Lifecycle Business Rules
Lifecycle Business is an HR model that defines the various stages in which a worker progresses within an organization. Lifecycle Business Rules provides four stages:
- Hire, Rehire
- Change of Role
- Termination
- Leave:
- Long term leave
- FMLA (Family and Medical Leave Act)
- Legal
- Security and Discipline
You can select the Employee Lifecycle required for your business use cases. At the runtime, the workflow will only process employee which match the selected stages.
Hire, Rehire¶
Create or reactivate user in Identity Platform upon hire or rehire. Using this operation, you can create an Employee profile in the Identity Platform when an employee is created in HR system.
Choose password format - You can select one of the formats for the password you intend to create for a newly onboarded user.
-
A common password for ALL Employees - Select the "a common password for ALL Employees" format. It will provide the text area in which you can map from HR Profile or put user input value for password. You can also put some conditions using excel function.
Figure 3. Choosing a common password during Hiring or Rehiring user in AD -
Unique System generated password - Choose the initial password length to match your identity platform password policy. Password is randomly generated according to the provided length.
Figure 4. Choosing system generated password length during Hiring or Rehiring user in AD
Select User Account Control - You can select the user account control of the user from the dropdown which you want to assign to the user in Identity Platform during onboarding process. The user account control available in Hire2Retire are:
- 512 - Account Enabled: The user account is active and enabled.
- 66048 - Account Enabled, Password Never Expires: The user account is active and enabled, with the password set to never expire.
Require user to change their password when they first sign in - This checkbox will prompt the user to change their password upon their initial login. It is selected by default. You can unselect it to not require the user to change their password.
Write back work email to HR system during new hire/rehire process
- Since this feature is compatible only with specific API based HR systems, if this option is available and selected in your workflow, then the Identity Platform will first generate emails for newly onboarded employees. These emails will then be recorded in the business email field within HR applications.
For Rehire, to update your work email in the HR system, you need to deselect the primary email field from the non-updatable fields. By default, this field is non-updatable, but once deselected, you can update the email information in the Identity Platform. The new email address will then be recorded in the business email field within the HR applications.
Exclude Employee Attributes on Rehiring - The workflow would update employee attributes on rehiring if any attributes changed in HR platform.
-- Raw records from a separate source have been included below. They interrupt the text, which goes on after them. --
-- ==== Sys2Proof/Laws/State.lean ====
section
/-! SUPPORT. What each update of the state leaves alone, field by field, and what a read of a table sees after an update of it. -/

namespace Sys2Proof.Machine


/-! ## Threads and contexts of the state -/

/-- A thread read after an update of a thread. -/
theorem State.thr_updThr (s : State) (k k' : Nat) (f : Thread → Thread) :
    (s.updThr k f).thr k' = if k' = k then f (s.thr k) else s.thr k' := by
  simp [State.updThr, State.setThr, State.thr, NMap.get_put]

/-- The thread that was updated. -/
@[simp] theorem State.thr_updThr_same (s : State) (k : Nat) (f : Thread → Thread) : (s.updThr k f).thr k = f (s.thr k) := by
  simp [State.thr_updThr]

/-- Another thread. -/
theorem State.thr_updThr_other (s : State) {k k' : Nat} (f : Thread → Thread) (h : k' ≠ k) : (s.updThr k f).thr k' = s.thr k' := by
  simp [State.thr_updThr, h]

/-- Two updates of one thread are one. -/
@[simp] theorem State.updThr_updThr (s : State) (k : Nat) (f g : Thread → Thread) :
    (s.updThr k f).updThr k g = s.updThr k fun t => g (f t) := by
  simp [State.updThr, State.setThr, State.thr]

/-- A context read after an update of a context. -/
theorem State.ctx_updCtx (s : State) (k k' : Nat) (f : Ctx → Ctx) :
    (s.updCtx k f).ctx k' = if k' = k then f (s.ctx k) else s.ctx k' := by
  simp [State.updCtx, State.setCtx, State.ctx, NMap.get_put]

/-- The context that was updated. -/
@[simp] theorem State.ctx_updCtx_same (s : State) (k : Nat) (f : Ctx → Ctx) : (s.updCtx k f).ctx k = f (s.ctx k) := by
  simp [State.ctx_updCtx]

/-- Two updates of one context are one. -/
@[simp] theorem State.updCtx_updCtx (s : State) (k : Nat) (f g : Ctx → Ctx) :
    (s.updCtx k f).updCtx k g = s.updCtx k fun t => g (f t) := by
  simp [State.updCtx, State.setCtx, State.ctx]

/-- Threads do not change with contexts. -/
@[simp] theorem State.thr_updCtx (s : State) (k j : Nat) (f : Ctx → Ctx) : (s.updCtx k f).thr j = s.thr j := rfl

/-- Contexts do not change with threads. -/
@[simp] theorem State.ctx_updThr (s : State) (k j : Nat) (f : Thread → Thread) : (s.updThr k f).ctx j = s.ctx j := rfl

/-- A function read after a function is replaced. -/
theorem State.func_putFunc (s : State) (k k' : Nat) (f : Func) : (s.putFunc k f).func k' = if k' = k then f else s.func k' := by
  simp [State.putFunc, State.func, NMap.get_put]

/-- The function that was replaced. -/
@[simp] theorem State.func_putFunc_same (s : State) (k : Nat) (f : Func) : (s.putFunc k f).func k = f := by simp [State.func_putFunc]


/-! ## Updates of a thread -/

@[simp] theorem State.updThr_tick (s : State) (k : Nat) (f : Thread → Thread) : (s.updThr k f).tick = s.tick := rfl
@[simp] theorem State.updThr_hbm (s : State) (k : Nat) (f : Thread → Thread) : (s.updThr k f).hbm = s.hbm := rfl
@[simp] theorem State.updThr_host (s : State) (k : Nat) (f : Thread → Thread) : (s.updThr k f).host = s.host := rfl
@[simp] theorem State.updThr_refusers (s : State) (k : Nat) (f : Thread → Thread) : (s.updThr k f).refusers = s.refusers := rfl
@[simp] theorem State.updThr_hidden (s : State) (k : Nat) (f : Thread → Thread) : (s.updThr k f).hidden = s.hidden := rfl
@[simp] theorem State.updThr_staging (s : State) (k : Nat) (f : Thread → Thread) : (s.updThr k f).staging = s.staging := rfl
@[simp] theorem State.updThr_frames (s : State) (k : Nat) (f : Thread → Thread) : (s.updThr k f).frames = s.frames := rfl
@[simp] theorem State.updThr_funcs (s : State) (k : Nat) (f : Thread → Thread) : (s.updThr k f).funcs = s.funcs := rfl
@[simp] theorem State.updThr_msix (s : State) (k : Nat) (f : Thread → Thread) : (s.updThr k f).msix = s.msix := rfl
@[simp] theorem State.updThr_ctxs (s : State) (k : Nat) (f : Thread → Thread) : (s.updThr k f).ctxs = s.ctxs := rfl
@[simp] theorem State.updThr_images (s : State) (k : Nat) (f : Thread → Thread) : (s.updThr k f).images = s.images := rfl
@[simp] theorem State.updThr_cores (s : State) (k : Nat) (f : Thread → Thread) : (s.updThr k f).cores = s.cores := rfl
@[simp] theorem State.updThr_tlb (s : State) (k : Nat) (f : Thread → Thread) : (s.updThr k f).tlb = s.tlb := rfl
@[simp] theorem State.updThr_invals (s : State) (k : Nat) (f : Thread → Thread) : (s.updThr k f).invals = s.invals := rfl
@[simp] theorem State.updThr_invalNext (s : State) (k : Nat) (f : Thread → Thread) : (s.updThr k f).invalNext = s.invalNext := rfl
@[simp] theorem State.updThr_places (s : State) (k : Nat) (f : Thread → Thread) : (s.updThr k f).places = s.places := rfl
@[simp] theorem State.updThr_gangHolds (s : State) (k : Nat) (f : Thread → Thread) : (s.updThr k f).gangHolds = s.gangHolds := rfl
@[simp] theorem State.updThr_gangNext (s : State) (k : Nat) (f : Thread → Thread) : (s.updThr k f).gangNext = s.gangNext := rfl
@[simp] theorem State.updThr_rels (s : State) (k : Nat) (f : Thread → Thread) : (s.updThr k f).rels = s.rels := rfl
@[simp] theorem State.updThr_waiters (s : State) (k : Nat) (f : Thread → Thread) : (s.updThr k f).waiters = s.waiters := rfl
@[simp] theorem State.updThr_tasks (s : State) (k : Nat) (f : Thread → Thread) : (s.updThr k f).tasks = s.tasks := rfl
@[simp] theorem State.updThr_taskNext (s : State) (k : Nat) (f : Thread → Thread) : (s.updThr k f).taskNext = s.taskNext := rfl
@[simp] theorem State.updThr_passes (s : State) (k : Nat) (f : Thread → Thread) : (s.updThr k f).passes = s.passes := rfl
@[simp] theorem State.updThr_passNext (s : State) (k : Nat) (f : Thread → Thread) : (s.updThr k f).passNext = s.passNext := rfl
@[simp] theorem State.updThr_tensors (s : State) (k : Nat) (f : Thread → Thread) : (s.updThr k f).tensors = s.tensors := rfl
@[simp] theorem State.updThr_bulletin (s : State) (k : Nat) (f : Thread → Thread) : (s.updThr k f).bulletin = s.bulletin := rfl
@[simp] theorem State.updThr_shapes (s : State) (k : Nat) (f : Thread → Thread) : (s.updThr k f).shapes = s.shapes := rfl
@[simp] theorem State.updThr_banks (s : State) (k : Nat) (f : Thread → Thread) : (s.updThr k f).banks = s.banks := rfl
@[simp] theorem State.updThr_revoked (s : State) (k : Nat) (f : Thread → Thread) : (s.updThr k f).revoked = s.revoked := rfl
@[simp] theorem State.updThr_rings (s : State) (k : Nat) (f : Thread → Thread) : (s.updThr k f).rings = s.rings := rfl
@[simp] theorem State.updThr_lqs (s : State) (k : Nat) (f : Thread → Thread) : (s.updThr k f).lqs = s.lqs := rfl
@[simp] theorem State.updThr_progs (s : State) (k : Nat) (f : Thread → Thread) : (s.updThr k f).progs = s.progs := rfl
@[simp] theorem State.updThr_interps (s : State) (k : Nat) (f : Thread → Thread) : (s.updThr k f).interps = s.interps := rfl
@[simp] theorem State.updThr_lastLq (s : State) (k : Nat) (f : Thread → Thread) : (s.updThr k f).lastLq = s.lastLq := rfl
@[simp] theorem State.updThr_endpoints (s : State) (k : Nat) (f : Thread → Thread) : (s.updThr k f).endpoints = s.endpoints := rfl
@[simp] theorem State.updThr_pkg (s : State) (k : Nat) (f : Thread → Thread) : (s.updThr k f).pkg = s.pkg := rfl
@[simp] theorem State.updThr_boot (s : State) (k : Nat) (f : Thread → Thread) : (s.updThr k f).boot = s.boot := rfl
@[simp] theorem State.updThr_spdm (s : State) (k : Nat) (f : Thread → Thread) : (s.updThr k f).spdm = s.spdm := rfl
@[simp] theorem State.updThr_ide (s : State) (k : Nat) (f : Thread → Thread) : (s.updThr k f).ide = s.ide := rfl
@[simp] theorem State.updThr_ideFails (s : State) (k : Nat) (f : Thread → Thread) : (s.updThr k f).ideFails = s.ideFails := rfl
@[simp] theorem State.updThr_errors (s : State) (k : Nat) (f : Thread → Thread) : (s.updThr k f).errors = s.errors := rfl
@[simp] theorem State.updThr_lasting (s : State) (k : Nat) (f : Thread → Thread) : (s.updThr k f).lasting = s.lasting := rfl
@[simp] theorem State.updThr_outbox (s : State) (k : Nat) (f : Thread → Thread) : (s.updThr k f).outbox = s.outbox := rfl
@[simp] theorem State.updThr_pktNext (s : State) (k : Nat) (f : Thread → Thread) : (s.updThr k f).pktNext = s.pktNext := rfl
@[simp] theorem State.updThr_answers (s : State) (k : Nat) (f : Thread → Thread) : (s.updThr k f).answers = s.answers := rfl
@[simp] theorem State.updThr_inflows (s : State) (k : Nat) (f : Thread → Thread) : (s.updThr k f).inflows = s.inflows := rfl
@[simp] theorem State.updThr_verNext (s : State) (k : Nat) (f : Thread → Thread) : (s.updThr k f).verNext = s.verNext := rfl
@[simp] theorem State.updThr_stamp (s : State) (k : Nat) (f : Thread → Thread) : (s.updThr k f).stamp = s.stamp := rfl
@[simp] theorem State.updThr_scoreNext (s : State) (k : Nat) (f : Thread → Thread) : (s.updThr k f).scoreNext = s.scoreNext := rfl
@[simp] theorem State.updThr_fresh (s : State) (k : Nat) (f : Thread → Thread) : (s.updThr k f).fresh = s.fresh := rfl
@[simp] theorem State.updThr_cur (s : State) (k : Nat) (f : Thread → Thread) : (s.updThr k f).cur = s.cur := rfl
@[simp] theorem State.updThr_curI (s : State) (k : Nat) (f : Thread → Thread) : (s.updThr k f).curI = s.curI := rfl
@[simp] theorem State.updThr_turns (s : State) (k : Nat) (f : Thread → Thread) : (s.updThr k f).turns = s.turns := rfl
@[simp] theorem State.updThr_rr (s : State) (k : Nat) (f : Thread → Thread) : (s.updThr k f).rr = s.rr := rfl
@[simp] theorem State.updThr_held (s : State) (k : Nat) (f : Thread → Thread) : (s.updThr k f).held = s.held := rfl
@[simp] theorem State.updThr_bells (s : State) (k : Nat) (f : Thread → Thread) : (s.updThr k f).bells = s.bells := rfl
@[simp] theorem State.updThr_deficits (s : State) (k : Nat) (f : Thread → Thread) : (s.updThr k f).deficits = s.deficits := rfl
@[simp] theorem State.updThr_tenants (s : State) (k : Nat) (f : Thread → Thread) : (s.updThr k f).tenants = s.tenants := rfl
@[simp] theorem State.updThr_lastPick (s : State) (k : Nat) (f : Thread → Thread) : (s.updThr k f).lastPick = s.lastPick := rfl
You can select not to change some attributes during rehiring.
Handling of Group Membership : For Rehire, groups which are added manually ( not with H2R ) to the user will be preserved, only the one mapped in group membership step will be added/removed according to the condition specified in that step.
Pre-boarding & On-boarding¶
Select the time to execute preboarding and onboarding - This field allows you to select when the preboarding or onboarding event should occur. You can use the lookup table (highlighted in red) to define scenarios based on specific attributes. If the conditions are met, the chosen timestamp will be applied. If not, the event will default to the pre-set timestamp.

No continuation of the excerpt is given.